* **ASSIGNED TASK**:
Copy each line from the entries that the word "refine" appears in.
(DATA FOR PROCESSING)
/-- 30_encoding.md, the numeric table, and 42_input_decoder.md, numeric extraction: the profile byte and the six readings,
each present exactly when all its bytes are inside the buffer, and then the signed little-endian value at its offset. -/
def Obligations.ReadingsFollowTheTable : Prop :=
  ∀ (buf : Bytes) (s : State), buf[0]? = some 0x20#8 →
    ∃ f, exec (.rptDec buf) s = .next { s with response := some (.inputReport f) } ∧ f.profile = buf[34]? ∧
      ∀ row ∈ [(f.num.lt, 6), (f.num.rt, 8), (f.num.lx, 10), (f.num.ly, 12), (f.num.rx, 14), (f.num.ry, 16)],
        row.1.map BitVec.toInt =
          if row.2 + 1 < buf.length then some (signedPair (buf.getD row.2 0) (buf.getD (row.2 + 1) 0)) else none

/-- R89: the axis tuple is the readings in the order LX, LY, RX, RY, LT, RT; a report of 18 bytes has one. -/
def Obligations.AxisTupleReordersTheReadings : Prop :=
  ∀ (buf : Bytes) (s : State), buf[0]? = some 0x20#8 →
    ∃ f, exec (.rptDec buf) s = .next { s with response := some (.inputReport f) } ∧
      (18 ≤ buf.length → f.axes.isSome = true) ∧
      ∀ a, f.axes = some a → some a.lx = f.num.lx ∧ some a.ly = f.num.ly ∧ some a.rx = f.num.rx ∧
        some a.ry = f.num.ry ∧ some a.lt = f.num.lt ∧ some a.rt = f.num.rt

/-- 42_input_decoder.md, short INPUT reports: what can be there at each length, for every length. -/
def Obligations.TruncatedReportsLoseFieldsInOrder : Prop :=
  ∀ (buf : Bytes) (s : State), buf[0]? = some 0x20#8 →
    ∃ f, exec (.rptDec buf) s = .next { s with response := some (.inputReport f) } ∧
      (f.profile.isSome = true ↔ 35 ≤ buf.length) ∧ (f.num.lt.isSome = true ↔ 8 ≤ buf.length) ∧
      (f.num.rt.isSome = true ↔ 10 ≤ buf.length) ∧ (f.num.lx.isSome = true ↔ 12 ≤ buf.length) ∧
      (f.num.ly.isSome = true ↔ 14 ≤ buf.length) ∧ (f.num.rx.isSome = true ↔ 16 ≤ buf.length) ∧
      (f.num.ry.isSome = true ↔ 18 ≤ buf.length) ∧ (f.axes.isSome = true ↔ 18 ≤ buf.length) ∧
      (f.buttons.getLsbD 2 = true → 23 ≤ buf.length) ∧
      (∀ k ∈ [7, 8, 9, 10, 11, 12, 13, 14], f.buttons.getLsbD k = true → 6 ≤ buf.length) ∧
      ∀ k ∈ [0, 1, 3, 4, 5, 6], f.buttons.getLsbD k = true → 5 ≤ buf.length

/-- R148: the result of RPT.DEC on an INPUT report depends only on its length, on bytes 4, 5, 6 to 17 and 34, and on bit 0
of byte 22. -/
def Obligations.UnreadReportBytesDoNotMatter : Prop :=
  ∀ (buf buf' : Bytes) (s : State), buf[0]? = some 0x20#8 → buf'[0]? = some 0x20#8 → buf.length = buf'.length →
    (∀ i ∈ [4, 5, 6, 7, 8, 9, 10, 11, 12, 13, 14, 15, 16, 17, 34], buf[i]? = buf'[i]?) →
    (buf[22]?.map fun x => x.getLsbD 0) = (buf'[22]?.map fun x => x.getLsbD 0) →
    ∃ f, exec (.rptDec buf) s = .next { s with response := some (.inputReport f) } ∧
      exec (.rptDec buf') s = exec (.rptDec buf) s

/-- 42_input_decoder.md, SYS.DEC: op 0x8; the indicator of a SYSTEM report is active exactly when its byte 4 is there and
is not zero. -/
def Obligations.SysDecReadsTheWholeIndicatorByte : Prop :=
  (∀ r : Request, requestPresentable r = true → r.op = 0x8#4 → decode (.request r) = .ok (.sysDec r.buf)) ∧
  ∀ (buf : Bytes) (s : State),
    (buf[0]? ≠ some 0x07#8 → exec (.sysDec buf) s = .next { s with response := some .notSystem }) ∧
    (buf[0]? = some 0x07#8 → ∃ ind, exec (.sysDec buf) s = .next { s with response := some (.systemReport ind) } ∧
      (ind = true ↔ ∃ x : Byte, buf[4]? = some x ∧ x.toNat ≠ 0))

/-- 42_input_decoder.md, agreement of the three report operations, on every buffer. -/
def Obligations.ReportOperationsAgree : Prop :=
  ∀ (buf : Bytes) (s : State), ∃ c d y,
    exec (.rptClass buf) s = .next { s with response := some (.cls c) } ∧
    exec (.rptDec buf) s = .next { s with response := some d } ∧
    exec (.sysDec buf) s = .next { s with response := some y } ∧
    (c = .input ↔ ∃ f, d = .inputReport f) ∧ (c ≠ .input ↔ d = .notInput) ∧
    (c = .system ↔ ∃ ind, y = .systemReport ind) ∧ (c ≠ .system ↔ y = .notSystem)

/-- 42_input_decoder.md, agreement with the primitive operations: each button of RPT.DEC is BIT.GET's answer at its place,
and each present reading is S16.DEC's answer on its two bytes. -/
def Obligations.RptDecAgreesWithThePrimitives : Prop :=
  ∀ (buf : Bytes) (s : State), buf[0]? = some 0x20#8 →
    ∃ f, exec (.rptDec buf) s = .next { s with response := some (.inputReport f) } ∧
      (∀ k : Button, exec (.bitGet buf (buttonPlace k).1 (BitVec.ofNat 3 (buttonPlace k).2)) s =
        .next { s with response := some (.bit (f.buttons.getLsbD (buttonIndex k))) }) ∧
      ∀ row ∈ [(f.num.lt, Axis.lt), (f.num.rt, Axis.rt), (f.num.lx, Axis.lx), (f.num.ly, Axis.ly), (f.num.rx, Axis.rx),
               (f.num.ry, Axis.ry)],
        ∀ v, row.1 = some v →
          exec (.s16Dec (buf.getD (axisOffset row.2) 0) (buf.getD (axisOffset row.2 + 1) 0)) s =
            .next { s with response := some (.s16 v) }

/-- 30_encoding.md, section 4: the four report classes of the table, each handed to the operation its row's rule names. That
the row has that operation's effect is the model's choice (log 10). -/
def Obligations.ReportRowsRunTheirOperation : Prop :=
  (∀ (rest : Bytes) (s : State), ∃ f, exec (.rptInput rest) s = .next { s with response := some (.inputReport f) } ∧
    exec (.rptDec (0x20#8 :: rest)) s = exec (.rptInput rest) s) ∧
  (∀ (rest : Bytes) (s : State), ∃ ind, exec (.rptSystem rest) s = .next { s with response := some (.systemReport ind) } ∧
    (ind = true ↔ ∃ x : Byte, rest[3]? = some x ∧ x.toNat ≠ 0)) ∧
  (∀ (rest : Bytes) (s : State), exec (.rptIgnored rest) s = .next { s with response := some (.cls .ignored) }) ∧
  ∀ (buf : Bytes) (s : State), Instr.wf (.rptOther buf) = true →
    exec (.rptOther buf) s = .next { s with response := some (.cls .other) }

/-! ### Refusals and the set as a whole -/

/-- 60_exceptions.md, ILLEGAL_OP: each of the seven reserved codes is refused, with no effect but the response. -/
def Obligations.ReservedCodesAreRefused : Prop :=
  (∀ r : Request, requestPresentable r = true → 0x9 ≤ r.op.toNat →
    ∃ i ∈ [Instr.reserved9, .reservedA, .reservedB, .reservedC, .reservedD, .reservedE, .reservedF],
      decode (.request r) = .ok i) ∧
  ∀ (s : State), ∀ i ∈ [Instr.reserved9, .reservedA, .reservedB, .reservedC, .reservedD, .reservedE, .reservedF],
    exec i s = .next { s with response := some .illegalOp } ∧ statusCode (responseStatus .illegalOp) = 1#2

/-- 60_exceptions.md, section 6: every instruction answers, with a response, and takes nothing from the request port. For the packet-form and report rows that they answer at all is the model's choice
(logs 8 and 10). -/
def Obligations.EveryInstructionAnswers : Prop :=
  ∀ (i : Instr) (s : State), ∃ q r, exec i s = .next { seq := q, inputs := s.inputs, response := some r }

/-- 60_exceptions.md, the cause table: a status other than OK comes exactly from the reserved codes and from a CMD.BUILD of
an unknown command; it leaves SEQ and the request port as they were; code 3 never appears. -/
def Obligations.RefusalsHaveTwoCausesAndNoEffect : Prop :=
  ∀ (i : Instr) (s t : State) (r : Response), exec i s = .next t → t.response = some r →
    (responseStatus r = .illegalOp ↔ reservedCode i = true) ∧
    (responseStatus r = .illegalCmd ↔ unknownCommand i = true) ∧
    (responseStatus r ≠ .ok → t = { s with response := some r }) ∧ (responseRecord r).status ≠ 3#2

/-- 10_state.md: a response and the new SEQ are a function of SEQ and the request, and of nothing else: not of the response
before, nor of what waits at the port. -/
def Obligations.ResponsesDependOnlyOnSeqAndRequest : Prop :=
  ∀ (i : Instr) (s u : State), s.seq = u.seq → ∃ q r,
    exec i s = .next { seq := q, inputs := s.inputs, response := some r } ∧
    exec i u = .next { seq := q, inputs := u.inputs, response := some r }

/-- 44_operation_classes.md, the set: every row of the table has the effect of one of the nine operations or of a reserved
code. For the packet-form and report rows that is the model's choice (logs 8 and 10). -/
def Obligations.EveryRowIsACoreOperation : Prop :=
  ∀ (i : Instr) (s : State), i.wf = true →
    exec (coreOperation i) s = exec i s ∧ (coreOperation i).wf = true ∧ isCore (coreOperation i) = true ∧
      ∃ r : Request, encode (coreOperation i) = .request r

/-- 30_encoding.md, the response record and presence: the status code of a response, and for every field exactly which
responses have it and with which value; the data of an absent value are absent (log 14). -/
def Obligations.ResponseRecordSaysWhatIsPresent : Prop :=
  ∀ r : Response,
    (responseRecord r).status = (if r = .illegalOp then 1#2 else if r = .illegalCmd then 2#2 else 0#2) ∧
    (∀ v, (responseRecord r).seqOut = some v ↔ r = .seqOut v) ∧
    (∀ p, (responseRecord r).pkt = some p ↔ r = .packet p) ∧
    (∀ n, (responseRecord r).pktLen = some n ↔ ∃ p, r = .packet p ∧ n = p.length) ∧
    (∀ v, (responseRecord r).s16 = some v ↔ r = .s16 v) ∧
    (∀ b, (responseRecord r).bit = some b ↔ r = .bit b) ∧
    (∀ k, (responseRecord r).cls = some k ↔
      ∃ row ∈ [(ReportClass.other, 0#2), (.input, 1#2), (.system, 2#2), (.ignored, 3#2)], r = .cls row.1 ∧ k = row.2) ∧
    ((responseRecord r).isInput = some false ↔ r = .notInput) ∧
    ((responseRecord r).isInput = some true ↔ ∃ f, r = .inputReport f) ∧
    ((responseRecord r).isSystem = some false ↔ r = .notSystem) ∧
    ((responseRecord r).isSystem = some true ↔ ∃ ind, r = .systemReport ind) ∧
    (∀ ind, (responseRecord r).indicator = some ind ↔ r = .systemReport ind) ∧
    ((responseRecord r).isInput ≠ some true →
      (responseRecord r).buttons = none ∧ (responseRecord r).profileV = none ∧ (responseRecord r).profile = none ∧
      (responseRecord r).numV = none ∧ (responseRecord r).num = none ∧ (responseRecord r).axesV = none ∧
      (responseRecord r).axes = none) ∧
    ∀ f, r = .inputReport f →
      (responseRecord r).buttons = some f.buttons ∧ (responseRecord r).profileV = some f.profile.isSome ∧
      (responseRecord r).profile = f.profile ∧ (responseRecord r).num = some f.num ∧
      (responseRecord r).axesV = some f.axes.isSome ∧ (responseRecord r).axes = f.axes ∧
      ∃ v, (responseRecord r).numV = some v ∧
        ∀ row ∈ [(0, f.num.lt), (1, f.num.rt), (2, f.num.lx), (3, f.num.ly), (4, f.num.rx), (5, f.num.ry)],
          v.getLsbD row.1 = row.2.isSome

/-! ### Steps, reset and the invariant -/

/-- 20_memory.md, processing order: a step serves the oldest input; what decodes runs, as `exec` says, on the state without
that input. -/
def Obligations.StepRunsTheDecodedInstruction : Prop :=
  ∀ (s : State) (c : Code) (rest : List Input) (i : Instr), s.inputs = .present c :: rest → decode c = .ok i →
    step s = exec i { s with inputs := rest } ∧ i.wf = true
(End DATA FOR PROCESSING)
(DATA FOR PROCESSING)
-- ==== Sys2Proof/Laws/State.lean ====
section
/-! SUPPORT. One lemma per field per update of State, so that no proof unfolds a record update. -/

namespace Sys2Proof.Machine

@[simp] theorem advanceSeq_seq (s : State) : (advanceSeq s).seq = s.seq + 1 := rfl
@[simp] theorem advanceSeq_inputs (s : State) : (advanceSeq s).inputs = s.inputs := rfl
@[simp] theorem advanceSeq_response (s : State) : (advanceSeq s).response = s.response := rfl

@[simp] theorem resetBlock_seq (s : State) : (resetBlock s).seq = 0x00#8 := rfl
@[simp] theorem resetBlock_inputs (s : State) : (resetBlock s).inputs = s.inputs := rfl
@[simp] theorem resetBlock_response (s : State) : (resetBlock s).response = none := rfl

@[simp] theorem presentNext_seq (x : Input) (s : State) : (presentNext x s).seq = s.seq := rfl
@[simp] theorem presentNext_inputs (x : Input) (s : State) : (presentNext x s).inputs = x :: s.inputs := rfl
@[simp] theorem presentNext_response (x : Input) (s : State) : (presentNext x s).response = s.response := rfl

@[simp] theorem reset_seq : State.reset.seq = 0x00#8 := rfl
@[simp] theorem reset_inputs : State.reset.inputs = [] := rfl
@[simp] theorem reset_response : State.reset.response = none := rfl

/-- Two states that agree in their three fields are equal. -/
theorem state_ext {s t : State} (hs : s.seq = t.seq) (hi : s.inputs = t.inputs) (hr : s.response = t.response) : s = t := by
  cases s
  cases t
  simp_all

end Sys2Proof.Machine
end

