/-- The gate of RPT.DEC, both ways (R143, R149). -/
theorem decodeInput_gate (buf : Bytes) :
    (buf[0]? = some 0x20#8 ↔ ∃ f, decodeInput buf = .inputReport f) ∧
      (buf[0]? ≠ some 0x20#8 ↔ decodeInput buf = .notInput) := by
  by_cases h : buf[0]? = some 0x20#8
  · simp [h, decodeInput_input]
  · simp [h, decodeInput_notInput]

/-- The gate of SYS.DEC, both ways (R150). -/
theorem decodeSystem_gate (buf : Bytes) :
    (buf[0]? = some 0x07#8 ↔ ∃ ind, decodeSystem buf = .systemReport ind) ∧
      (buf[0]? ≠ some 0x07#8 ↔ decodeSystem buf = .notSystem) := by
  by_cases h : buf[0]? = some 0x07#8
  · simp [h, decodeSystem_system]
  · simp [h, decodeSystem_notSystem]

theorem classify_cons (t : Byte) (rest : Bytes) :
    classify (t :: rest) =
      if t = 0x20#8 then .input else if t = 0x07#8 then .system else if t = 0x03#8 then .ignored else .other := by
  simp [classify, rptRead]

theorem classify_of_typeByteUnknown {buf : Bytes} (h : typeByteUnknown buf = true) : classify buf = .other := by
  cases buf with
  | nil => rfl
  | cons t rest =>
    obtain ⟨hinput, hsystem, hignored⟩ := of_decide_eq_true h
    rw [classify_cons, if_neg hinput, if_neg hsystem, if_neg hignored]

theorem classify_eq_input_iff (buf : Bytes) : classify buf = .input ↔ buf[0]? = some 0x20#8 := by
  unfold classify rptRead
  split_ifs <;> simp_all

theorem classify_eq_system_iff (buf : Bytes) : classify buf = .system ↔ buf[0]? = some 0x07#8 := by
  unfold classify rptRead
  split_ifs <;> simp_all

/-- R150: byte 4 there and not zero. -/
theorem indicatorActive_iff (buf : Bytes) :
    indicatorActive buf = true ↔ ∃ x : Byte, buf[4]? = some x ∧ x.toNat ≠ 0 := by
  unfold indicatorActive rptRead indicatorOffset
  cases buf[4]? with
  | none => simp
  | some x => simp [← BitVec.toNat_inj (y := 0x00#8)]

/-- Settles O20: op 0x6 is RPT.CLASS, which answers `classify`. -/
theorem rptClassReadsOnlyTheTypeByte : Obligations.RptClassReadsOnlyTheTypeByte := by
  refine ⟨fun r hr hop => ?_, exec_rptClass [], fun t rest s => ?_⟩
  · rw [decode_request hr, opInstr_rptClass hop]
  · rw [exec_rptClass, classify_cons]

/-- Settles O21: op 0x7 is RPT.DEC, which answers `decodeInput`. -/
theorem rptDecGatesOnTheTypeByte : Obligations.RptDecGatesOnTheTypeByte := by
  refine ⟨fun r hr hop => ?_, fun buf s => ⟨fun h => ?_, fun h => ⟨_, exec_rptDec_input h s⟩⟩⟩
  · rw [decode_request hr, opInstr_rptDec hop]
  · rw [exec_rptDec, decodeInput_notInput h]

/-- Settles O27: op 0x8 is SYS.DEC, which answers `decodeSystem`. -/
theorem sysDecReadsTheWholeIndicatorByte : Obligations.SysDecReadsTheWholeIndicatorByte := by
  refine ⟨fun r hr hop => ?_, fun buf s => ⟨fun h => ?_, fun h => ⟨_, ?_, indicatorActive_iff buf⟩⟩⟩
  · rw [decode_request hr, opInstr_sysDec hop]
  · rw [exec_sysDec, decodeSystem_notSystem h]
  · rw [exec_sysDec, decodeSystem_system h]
(End DATA FOR PROCESSING)
(DATA FOR PROCESSING)
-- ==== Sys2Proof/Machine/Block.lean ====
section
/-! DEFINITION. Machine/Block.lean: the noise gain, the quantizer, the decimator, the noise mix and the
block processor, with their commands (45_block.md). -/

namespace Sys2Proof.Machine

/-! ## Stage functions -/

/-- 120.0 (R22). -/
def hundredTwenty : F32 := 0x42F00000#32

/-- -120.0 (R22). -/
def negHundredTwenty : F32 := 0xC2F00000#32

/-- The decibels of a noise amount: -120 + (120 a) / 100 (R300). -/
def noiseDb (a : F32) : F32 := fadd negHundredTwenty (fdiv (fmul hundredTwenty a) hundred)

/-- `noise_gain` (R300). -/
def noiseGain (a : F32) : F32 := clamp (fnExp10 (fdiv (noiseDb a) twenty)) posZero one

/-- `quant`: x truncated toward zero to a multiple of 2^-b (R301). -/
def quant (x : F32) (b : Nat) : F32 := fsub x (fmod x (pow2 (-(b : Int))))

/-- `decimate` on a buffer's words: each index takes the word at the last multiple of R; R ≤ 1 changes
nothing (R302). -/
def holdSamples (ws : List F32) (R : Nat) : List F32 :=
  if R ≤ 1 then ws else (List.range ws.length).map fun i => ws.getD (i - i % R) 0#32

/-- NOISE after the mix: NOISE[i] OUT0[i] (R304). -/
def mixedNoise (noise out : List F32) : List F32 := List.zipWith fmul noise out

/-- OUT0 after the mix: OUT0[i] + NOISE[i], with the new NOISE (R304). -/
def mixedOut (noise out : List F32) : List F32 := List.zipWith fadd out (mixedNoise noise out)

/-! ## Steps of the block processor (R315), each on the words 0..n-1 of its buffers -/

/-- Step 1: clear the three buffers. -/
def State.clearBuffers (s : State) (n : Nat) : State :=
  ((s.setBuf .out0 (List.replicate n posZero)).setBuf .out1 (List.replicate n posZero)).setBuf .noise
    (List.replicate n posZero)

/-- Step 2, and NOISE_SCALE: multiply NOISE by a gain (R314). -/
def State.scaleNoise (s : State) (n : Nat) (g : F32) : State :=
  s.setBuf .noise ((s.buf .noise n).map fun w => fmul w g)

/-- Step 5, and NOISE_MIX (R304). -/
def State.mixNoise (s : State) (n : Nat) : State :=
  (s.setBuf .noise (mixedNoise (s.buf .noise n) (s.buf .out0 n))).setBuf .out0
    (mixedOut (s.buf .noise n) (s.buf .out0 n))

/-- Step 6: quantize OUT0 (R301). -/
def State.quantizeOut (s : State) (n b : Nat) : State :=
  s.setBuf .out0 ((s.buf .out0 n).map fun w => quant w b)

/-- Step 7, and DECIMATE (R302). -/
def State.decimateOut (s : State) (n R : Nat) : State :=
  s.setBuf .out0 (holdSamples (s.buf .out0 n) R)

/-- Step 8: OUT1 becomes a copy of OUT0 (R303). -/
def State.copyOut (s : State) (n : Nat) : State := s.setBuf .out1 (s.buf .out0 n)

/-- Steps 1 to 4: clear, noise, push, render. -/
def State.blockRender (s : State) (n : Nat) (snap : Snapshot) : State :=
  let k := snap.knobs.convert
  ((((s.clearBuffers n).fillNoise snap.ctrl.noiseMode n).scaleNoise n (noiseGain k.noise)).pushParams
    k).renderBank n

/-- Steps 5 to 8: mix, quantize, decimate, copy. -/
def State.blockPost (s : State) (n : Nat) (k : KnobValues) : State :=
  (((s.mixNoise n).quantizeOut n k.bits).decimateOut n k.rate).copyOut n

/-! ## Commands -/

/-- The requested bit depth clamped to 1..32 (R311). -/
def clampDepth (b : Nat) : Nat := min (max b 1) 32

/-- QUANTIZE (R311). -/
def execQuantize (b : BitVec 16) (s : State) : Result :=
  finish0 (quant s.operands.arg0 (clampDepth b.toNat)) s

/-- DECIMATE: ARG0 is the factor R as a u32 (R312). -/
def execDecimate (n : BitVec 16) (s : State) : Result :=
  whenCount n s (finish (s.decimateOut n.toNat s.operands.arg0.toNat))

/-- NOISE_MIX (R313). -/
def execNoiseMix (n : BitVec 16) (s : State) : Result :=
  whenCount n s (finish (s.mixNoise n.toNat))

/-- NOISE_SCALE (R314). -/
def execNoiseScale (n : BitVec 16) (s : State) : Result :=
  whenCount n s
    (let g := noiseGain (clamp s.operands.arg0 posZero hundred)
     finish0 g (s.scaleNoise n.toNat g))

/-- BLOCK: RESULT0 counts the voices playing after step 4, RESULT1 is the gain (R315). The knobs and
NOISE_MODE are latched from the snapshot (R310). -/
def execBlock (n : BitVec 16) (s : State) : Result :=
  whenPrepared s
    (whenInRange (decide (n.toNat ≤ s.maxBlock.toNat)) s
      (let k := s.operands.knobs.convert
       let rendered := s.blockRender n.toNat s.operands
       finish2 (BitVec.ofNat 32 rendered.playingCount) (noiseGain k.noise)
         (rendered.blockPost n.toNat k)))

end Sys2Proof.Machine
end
(End DATA FOR PROCESSING)
* **RESULT FOR THIS EXERCISE**:
  refine ⟨fun r hr hop => ?_, exec_rptClass [], fun t rest s => ?_⟩
  refine ⟨fun r hr hop => ?_, fun buf s => ⟨fun h => ?_, fun h => ⟨_, exec_rptDec_input h s⟩⟩⟩
  refine ⟨fun r hr hop => ?_, fun buf s => ⟨fun h => ?_, fun h => ⟨_, ?_, indicatorActive_iff buf⟩⟩⟩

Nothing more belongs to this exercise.